-- ==== Sys2Proof/Certificates/Slice0/Obligations.lean ====
section
/-! DEFINITION. The statements for the provers, one for each row of OBLIGATIONS.json. -/

open Sys2Proof Sys2Proof.Machine

/-! ## The queue of commands -/

/-- One step is the command at the front of the queue, carried out on the state with the queue's rest; on an empty
queue the part idles (the model's choice, log entry 6). -/
def Obligations.StepTakesFrontCommand : Prop :=
  (∀ (s : State) (c : Instr) (rest : List Instr), s.pending = c :: rest →
      step s = exec c { s with pending := rest })
  ∧ (∀ s : State, s.pending = [] → step s = .next s)

/-- Every command that its row admits answers a next state and leaves the queue as it stands; the one command that
no row admits, UNKNOWN_COMMAND with a code that names a command, stops (the model's choice, log entry 17). -/
def Obligations.AdmittedCommandsComplete : Prop :=
  ∀ (c : Instr) (s : State),
    (c.wellFormed = true → ∃ t, exec c s = .next t ∧ t.pending = s.pending)
      ∧ (c.wellFormed = false → exec c s = .fault .codeNamesACommand)

/-! ## The reset line and the registers -/

/-- The reset line, on every state: what each block holds after it, the values the manual leaves open (log entries 2
and 12) left out, and what it keeps (log entry 18). -/
def Obligations.ResetLineResetsEveryBlock : Prop :=
  ∀ (covered : PerCheckpoint Bool) (trays : PerTray Bool) (s : State),
    ∃ t, exec (.resetLine covered trays) s = .next t
      ∧ (∀ x, t.transport.count.get x = 0 ∧ t.transport.run.get x = false
          ∧ t.transport.below.get x = 0 ∧ t.track.tracking.get x = false)
      ∧ t.transport.state = .stopped ∧ t.transport.heldRunUp = false
      ∧ t.transport.sensors = covered ∧ t.transport.allInBand = 0 ∧ t.transport.runUpTimer = none
      ∧ t.transport.samplePeriod = none ∧ t.transport.compares = []
      ∧ t.transport.speedDeviation = false
      ∧ t.clock = { running := false, pitch := 0, boundary := 0, ring := [], lastFinal := none
                    loopUnusable := false }
      ∧ t.fetch.pos = .idle ∧ t.fetch.window = [] ∧ t.fetch.stack = [] ∧ t.fetch.outer = none
      ∧ t.fetch.chain = .main ∧ t.fetch.resync = false ∧ t.fetch.read = none
      ∧ t.fetch.rereadAsked = false
      ∧ t.mail.table = [] ∧ (∀ b, t.mail.bins.get b = ⟨0, 0⟩) ∧ t.mail.purgeCount = 0
      ∧ t.mail.purgeFull = false ∧ t.mail.binWaitArm = true ∧ t.mail.waitingOpen = none
      ∧ t.launch = { schedule := [], candidate := none, candRead := none, emptyCount := 0
                     starvedArm := true, trayArm := true, trays := trays, wakeAsked := false }
      ∧ t.track.sheets = [] ∧ (∀ c, t.track.queues.get c = []) ∧ t.track.fifo = []
      ∧ t.track.d1 = .towardMrk ∧ t.exit.diverter = .prg
      ∧ t.retire = { step := none, retired := 0, launched := 0, stacked := 0, purged := 0, lost := 0
                     skipped := 0, batching := 0 }
      ∧ t.jam = { seq := 0, primary := none, secondary := 0, lastSecondary := none, stranded := []
                  interrupted := [], mainResume := 0, mainResync := false, recoveryResume := 0
                  recoveryPending := false, recordDue := false, recordIssued := false }
      ∧ t.mem = { windowLength := 0, queue := [], held := [], waiting := []
                  bus := s.mem.bus.map fun b => { b with cut := true } }
      ∧ t.config = none ∧ t.out = [] ∧ t.pending = s.pending

/-- The registers after the reset line, and the registers that no other command resets (R172). -/
def Obligations.RegistersAfterReset : Prop :=
  (∀ (covered : PerCheckpoint Bool) (trays : PerTray Bool) (s : State),
    ∃ t, exec (.resetLine covered trays) s = .next t
      ∧ t.areaRead = 0 ∧ t.cmdRead = 0 ∧ t.commandBusy = false ∧ t.ctl.state = .unconfigured
      ∧ t.ctl.lastCommand = none ∧ t.ctl.lastOutcome = none ∧ t.ctl.validation = none
      ∧ t.ctl.lastSkip = none ∧ (∀ f, t.attnHas f = false) ∧ t.amaskRead = 0
      ∧ t.attentionLine = false ∧ t.ctl.pauseRec = none
      ∧ t.transport.state = .stopped ∧ t.transport.speedDeviation = false
      ∧ t.clock.loopUnusable = false ∧ t.jam.recoveryPending = false ∧ t.mail.purgeFull = false
      ∧ t.mail.purgeCount = 0 ∧ t.statWord0 = 0 ∧ t.statWord1 = 0
      ∧ t.mem.waiting = [] ∧ t.readInProgress = none)
  ∧ (∀ (c : Instr) (s t : State), exec c s = .next t → (∀ covered trays, c ≠ .resetLine covered trays) →
      ((∀ v, c ≠ .areaWrite v) → t.areaRead = s.areaRead)
        ∧ ((∀ v, c ≠ .amaskWrite v) → t.amaskRead = s.amaskRead)
        ∧ (c ≠ .attnRead → ∀ f, s.attnHas f = true → t.attnHas f = true))

/-- The fields of the two STAT words, at their places and with their codes. The register window: the register at
each of the six offsets, the command that a write of a word there is (a write to CMD by its code, and OVERRUN while
a command is being taken), and the word that a read there returns; any other offset holds no register, and of the
reads that of ATTN alone is a command. -/
def Obligations.RegisterMap : Prop :=
  ((∀ s : State,
    s.statWord0.extractLsb' 0 4 = BitVec.ofNat 4 s.ctl.state.code
      ∧ s.statWord0.extractLsb' 4 2 = BitVec.ofNat 2 s.transport.state.code
      ∧ s.statWord0.getLsbD 6 = s.ctl.cmd.isSome ∧ s.statWord0.getLsbD 7 = false
      ∧ s.statWord0.extractLsb' 8 4 = ((s.ctl.lastCommand.getD 0).setWidth 4)
      ∧ s.statWord0.extractLsb' 12 4 = BitVec.ofNat 4 (codeOr0 CommandOutcome.code s.ctl.lastOutcome)
      ∧ s.statWord0.extractLsb' 16 4 = BitVec.ofNat 4 (codeOr0 Validation.code s.ctl.validation)
      ∧ s.statWord0.getLsbD 20 = s.clock.loopUnusable
      ∧ s.statWord0.getLsbD 21 = s.jam.recoveryPending
      ∧ s.statWord0.getLsbD 22 = s.transport.speedDeviation
      ∧ s.statWord0.getLsbD 23 = s.mail.purgeFull
      ∧ s.statWord0.extractLsb' 24 4 = BitVec.ofNat 4 (codeOr0 SkipReason.code s.ctl.lastSkip)
      ∧ s.statWord0.extractLsb' 28 4 = 0 ∧ s.statWord1 = s.mail.purgeCount)
  ∧ ([.unconfigured, .ready, .running, .standby, .draining, .halted, .stopping, .jammed].map
        ControllerState.code = [0, 1, 2, 3, 4, 5, 6, 7])
  ∧ [.stopped, .runUp, .atSpeed, .runOut].map TransportState.code = [0, 1, 2, 3]
  ∧ ([.accepted, .refusedState, .pathNotClear, .purgeFull, .config, .overrun].map CommandOutcome.code
      = [1, 2, 3, 4, 5, 6])
  ∧ ([.range, .noFeedSlot, .noTray, .loopDelay, .feedLead, .pitchFit, .transferSpan, .window].map
        Validation.code = [1, 2, 3, 4, 5, 6, 7, 8])
  ∧ ([.starved, .windowFull, .chainFault, .binWait, .trayEmpty, .imageWait, .pathFull, .noReturnSlot,
        .orderHold].map SkipReason.code = [1, 2, 3, 4, 5, 6, 7, 8, 9]))
  ∧ (∀ (s : State) (v : Word),
    let at_ : List Nat := [0x00, 0x04, 0x08, 0x0C, 0x10, 0x14]
    let cmdIs (c : Instr) : List (Option Instr) :=
      [some (.areaWrite v), some c, some (.ignoredRegisterWrite .stat0 v), some (.ignoredRegisterWrite .stat1 v),
        some (.ignoredRegisterWrite .attn v), some (.amaskWrite v)]
    (s.ctl.cmd = none → at_.map (s.windowWrite · v) = cmdIs (commandOfCode v))
    ∧ (s.ctl.cmd.isSome = true → at_.map (s.windowWrite · v) = cmdIs (.overrun v))
    ∧ at_.map s.windowRead = [some s.ctl.area, some (s.ctl.cmd.elim 0 (·.code)), some s.statWord0, some s.statWord1,
        some (s.ctl.attn.setWidth 32), some (s.ctl.amask.setWidth 32)]
    ∧ (∀ o, o ∉ at_ → s.windowWrite o v = none ∧ s.windowRead o = none)
    ∧ ([1, 2, 3, 4, 5, 6, 7].map commandOfCode
        = [.loadConfig, .run, .halt, .resume, .recover, .extend, .pathReset])
    ∧ (v.toNat = 0 ∨ 8 ≤ v.toNat → commandOfCode v = .unknownCommand v)
    ∧ (commandOfCode v).cmdCode = some v ∧ (commandOfCode v).wellFormed = true
    ∧ ([.area, .cmd, .stat0, .stat1, .attn, .amask].map readCommand
        = [none, none, none, none, some .attnRead, none]))

/-- AREA: when a write is stored and as what, that it changes nothing else, and that it is read back. Every window
check, every progress write, the reads of control area words 0 to 3, the write of word 11 at a chain fault and the
stop record, at its words 16 to 159 as long as its lists fit their places, go by the value that stands. -/
def Obligations.AreaHoldsAWordAddress : Prop :=
  (∀ (s : State) (v : Word),
    (s.ctl.state = .unconfigured ∨ s.ctl.state = .ready ∨ s.ctl.state = .halted →
      exec (.areaWrite v) s
        = .next { s with out := [], ctl := { s.ctl with area := BitVec.ofNat 32 (v.toNat / 4 * 4) } })
    ∧ (¬(s.ctl.state = .unconfigured ∨ s.ctl.state = .ready ∨ s.ctl.state = .halted) →
      exec (.areaWrite v) s = .next { s with out := [] })
    ∧ s.areaRead = s.ctl.area
    ∧ (∀ a, s.orderAddrOk a = recordInWindow s.ctl.area s.mem.windowLength a 64
        ∧ s.configAddrOk a = recordInWindow s.ctl.area s.mem.windowLength a 256)
    ∧ (∀ e, (s.retireWrite e .count).addr = s.ctl.area + 16
        ∧ (s.retireWrite e .lastAddress).addr = s.ctl.area + 20
        ∧ ∀ k, k < 5 → (s.retireWrite e (.counter k)).addr = s.ctl.area + BitVec.ofNat 32 (24 + 4 * k)))
  ∧ (∀ s : State,
    (s.ctl.cmd = none → s.ctl.state = .unconfigured ∨ s.ctl.state = .ready →
      ∃ u : State, exec .loadConfig s = .next u.finish
        ∧ u.mem.waiting = s.mem.waiting ++ [⟨.windowLength, [s.ctl.area]⟩])
    ∧ (s.ctl.cmd = none → s.ctl.state = .ready → s.allClear → s.mail.purgeFull = false →
      ∃ u : State, exec .run s = .next u.finish
        ∧ u.mem.waiting = s.mem.waiting ++ [⟨.windowLength, [s.ctl.area]⟩])
    ∧ (∀ v r, s.mem.bus = some ⟨.read r, false⟩ → r.purpose = .windowLength →
      (∀ code, s.ctl.cmd = some ⟨code, .loadLength⟩ → ∃ u : State, exec (.windowLengthRead v) s = .next u.finish
        ∧ u.mem.waiting = s.mem.waiting ++ [⟨.configAddress, [s.ctl.area + 4]⟩])
      ∧ (∀ code, s.ctl.cmd = some ⟨code, .runLength⟩ → ∃ u : State, exec (.windowLengthRead v) s = .next u.finish
        ∧ u.mem.waiting = s.mem.waiting ++ [⟨.mainHead, [s.ctl.area + 8]⟩]))
    ∧ (s.ctl.cmd = none → s.ctl.state = .halted → s.jam.recoveryPending = true → s.mail.purgeFull = false →
      s.jam.recoveryResume = 0 → ∃ u : State, exec .recover s = .next u.finish
        ∧ u.mem.waiting = s.mem.waiting ++ [⟨.recoveryHead, [s.ctl.area + 12]⟩])
    ∧ s.sourceAddr .controlWord2 = some (s.ctl.area + 8) ∧ s.sourceAddr .controlWord3 = some (s.ctl.area + 12)
    ∧ (∀ src bad, s.queueHasRoom = true →
      (s.chainFault src bad).mem.queue = s.mem.queue ++ [⟨5, s.ctl.area + 44, bad, .plain⟩])
    ∧ s.stopRecordWrites.map (·.addr)
      = (State.stopRecordWords s.jam).map (fun p => s.ctl.area + BitVec.ofNat 32 (4 * p.1))
    ∧ (s.jam.stranded.length ≤ 24 → s.jam.interrupted.length ≤ 32 →
      ∀ p ∈ State.stopRecordWords s.jam, 16 ≤ p.1 ∧ p.1 < 160))

/-- AMASK and the attention line. A read of ATTN returns every flag at its bit and clears them all; a write to ATTN
or to either STAT word is ignored. -/
def Obligations.AttentionRegisters : Prop :=
  (∀ (s : State) (v : Word),
    exec (.amaskWrite v) s = .next { s with out := [], ctl := { s.ctl with amask := v.setWidth 11 } }
    ∧ (∀ f : AttnFlag, (v.setWidth 11).getLsbD f.bit = v.getLsbD f.bit)
    ∧ (∀ k, s.amaskRead.getLsbD k = s.ctl.amask.getLsbD k) ∧ (∀ k, 11 ≤ k → s.amaskRead.getLsbD k = false)
    ∧ (s.attentionLine = true ↔ ∃ f : AttnFlag, s.attnHas f = true ∧ s.ctl.amask.getLsbD f.bit = true)
    ∧ (∀ f : AttnFlag, (s.setAttn f).attnHas f = true
        ∧ (s.ctl.amask.getLsbD f.bit = false → (s.setAttn f).attentionLine = s.attentionLine))
    ∧ (∃ t, exec .attnRead s = .next t ∧ t.attentionLine = false))
  ∧ (∀ (s : State) (r : IgnoredRegister) (v : Word),
    (∃ w : Word, exec .attnRead s = .next { s with out := [.attnValue w], ctl := { s.ctl with attn := 0 } }
      ∧ (∀ f : AttnFlag, w.getLsbD f.bit = s.attnHas f) ∧ ∀ k, 11 ≤ k → w.getLsbD k = false)
    ∧ exec (.ignoredRegisterWrite r v) s = .next { s with out := [] }
    ∧ ([.retired, .jam, .halted, .standby, .starved, .binWait, .trayEmpty, .chainFault, .purgeFull,
          .command, .speed].map AttnFlag.bit = [0, 1, 2, 3, 4, 5, 6, 7, 8, 9, 10]))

-------

*What is needed*
From the listing above, the lines starting with the one that has "one command that" and running through the one that has "def Obligations.AdmittedCommandsComplete : Prop" should be copied exactly, ends included.

*Task response*
/-- Every command that its row admits answers a next state and leaves the queue as it stands; the one command that
no row admits, UNKNOWN_COMMAND with a code that names a command, stops (the model's choice, log entry 17). -/
def Obligations.AdmittedCommandsComplete : Prop :=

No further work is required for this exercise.